Navi turche contro due pescherecci italiani

Sassate da una flottiglia. Dopo l'attacco a Misurata, si ipotizza una strategia

Navi turche contro due pescherecci italiani

Due pescherecci italiani sono stati presi a sassate e quasi speronati da una flottiglia turca a 27 miglia dalle loro coste, a nord di Cipro. Non può essere un caso. L'ondata di migranti dalla Tripolitania, in mano ai turchi, gli spari contro il nostro peschereccio davanti a Misurata, roccaforte filo Ankara e il lancio di sassi di ieri, che non si trovano in mare, ma vanno portati da terra, sono segnali di una «guerra» non dichiarata all'Italia. Il neo sultano Erdogan l'ha giurata al presidente del Consiglio Mario Draghi che poche settimana fa l'aveva chiamato dittatore. Per di più la pressione migratoria e politica sull'Italia, anche con gli incidenti dei pescherecci, serve a convincere l'Europa ad accettare le condizioni del sultano per rinnovare l'accordo sui migranti della rotta balcanica. E magari portare a casa un patto fotocopia sulla Libia sul fronte del mare.

«Il mio peschereccio è stato prima preso a sassate da diversi pescherecci turchi, che lo hanno speronato per poi tentare di salire a bordo. Il comandante è stato costretto a tirare su le reti e ad allontanarsi dalla zona», denuncia Luciano Giacalone armatore dell'imbarcazione nel mirino. Il peschereccio attaccato ieri mattina è il «Michele Giacalone» partito da Mazara del Vallo. Il 3 maggio era già finito nei guai davanti a Bengasi quando un'unità navale del generale Khalifa Haftar si era avvicinata aprendo il fuoco. L'intervento della Marina militare aveva evitato il peggio.

Anche ieri è intervenuta la fregata Margottini, che ha lanciato un elicottero per difendere i pescherecci italiani e far diminuire la tensione. «I pescherecci turchi hanno lanciato materiali (pietre e fumogeni) e realizzato manovre cinematiche ravvicinate (una delle quali è sfociata in un contatto con il motopesca Giacalone, che ha riportato danni lievi)» si legge in una nota della Marina. L'altra unità coinvolta nella «guerra» del pesce è il San Giorgio sempre di Mazara. I turchi potevano contare su una decina di imbarcazioni, ma è intervenuta anche un motovedetta di Ankara per evitare guai peggiori. In passato ci sono stati screzi del genere, ma non così gravi. «Siamo rovinati, non possiamo andare avanti così - ha spiegato Giacalone - In qualunque area andiamo ci cacciano. Chiediamo che le istituzioni si diano da fare per fare un accordo soprattutto con la Libia e mettano le barche di Mazara nelle condizioni di poter lavorare».
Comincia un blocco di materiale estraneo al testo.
open Sys2Proof.Claim in
/-- The MOV strokes between wells and memory (R119, R235, R240, R249): COPY moves the bytes of its source region; LOAD and TLOAD land
what their reads return, row after row, a LOAD from a CONST destination what the constant cache returns; STORE and ADDL hand their rows to memory. -/
def Sys2Proof.Claim.MoveStrokes : Prop :=
  ∀ (s : State) (n : Nat) (f : Flight) (x : MovFields),
    (MovReady s n 0 f x → ∀ bs, s.wellRead (s.regionDpa f.panel x.hs 0) (x.rows * x.rlen) = some bs →
      ∃ t, exec (.movCopy n) s = .next t ∧ RegionHolds s t f.panel x.hd bs ∧ OutsideRegion s t f.panel x.hd bs.length ∧
        t.flight n = some { f with done := true } ∧ t = { s with mem := t.mem, pnl := { s.pnl with flights := t.pnl.flights } }) ∧
    (MovReady s n 3 f x → ReadsInto (.movLoad n) s n f x.hd
      (s.loadPieces n f (movPieces x (s.flightBase f x.ab) 256))) ∧
    (MovReady s n 6 f x → ReadsInto (.movTload n) s n f x.hd
      (s.readPieces (s.flightAgent n f) (.turn ((fmtOf x.fmt).bits / 8)) (movPieces x (s.flightBase f x.ab) 2048))) ∧
    (MovReady s n 4 f x → WritesFrom (.movStore n) s n f
      (s.writePieces (s.flightAgent n f) f.panel x.hs .write (movPieces x (s.flightBase f x.ab) 256))) ∧
    (MovReady s n 5 f x → WritesFrom (.movAddl n) s n f
      (s.writePieces (s.flightAgent n f) f.panel x.hs (if fmtOf x.fmt = .exact96 then .addEx96 else .addFp32)
        (movPieces x (s.flightBase f x.ab) 256)))

open Sys2Proof.Claim in
/-- GATHER, SCATTER and SCATTER_ADD (R121, R122): with every index inside the windows, GATHER packs the rows that its indices name into its
region, and SCATTER and SCATTER_ADD hand their rows to memory in ascending position. -/
def Sys2Proof.Claim.GatherStrokes : Prop :=
  ∀ (s : State) (n : Nat) (f : Flight) (x : GatherFields),
    (GatherReady s n 0 f x → ∀ ps bs u, s.gatherPieces f x .r = (ps, 0) →
      s.readPieces (s.flightAgent n f) .read ps = .done 0 bs u →
      ∃ t, exec (.gather n) s = .next t ∧ RegionHolds u t f.panel x.hd bs ∧ OutsideRegion u t f.panel x.hd bs.length ∧
        t.flight n = some { f with done := true }) ∧
    (GatherReady s n 1 f x → ∀ ps, s.gatherPieces f x .w = (ps, 0) →
      WritesFrom (.scatter n) s n f (s.writePieces (s.flightAgent n f) f.panel x.hd .write ps)) ∧
    (GatherReady s n 2 f x → ∀ ps, s.gatherPieces f x .a = (ps, 0) →
      WritesFrom (.scatterAdd n) s n f (s.writePieces (s.flightAgent n f) f.panel x.hd .addFp32 ps)) ∧
    (∀ ps e, e ≠ 0 → GatherReady s n 0 f x → s.gatherPieces f x .r = (ps, e) → ∀ bs u,
      s.readPieces (s.flightAgent n f) .read ps = .done 0 bs u →
      ∃ t, exec (.gather n) s = .next t ∧ t.flight n = some { f with done := true, fault := some e } ∧ t.mem = u.mem)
Le acque fra Cipro e Turchia sono contese e la tensione nel Mediterraneo orientale con la Turchia riguarda anche le perforazioni per i giacimenti sottomarini. I pescherecci italiani, però, sembrano particolarmente nel mirino nelle ultime settimane. «Ora massime garanzie, non si può rischiare la vita per lavorare. Evidentemente non si è ancora capito fino in fondo il pericolo che corrono i pescherecci italiani nelle loro uscite in mare» sottolinea Bruno Mariani del sindacato del settore ittico Confsal.

In un comunicato Coldiretti Impresapesca ribadisce che «occorre porre fine al Far west che ha causato aggressioni, ferimenti e sequestri portando al dimezzamento della flotta siciliana di Mazara del Vallo nel giro di dieci anni».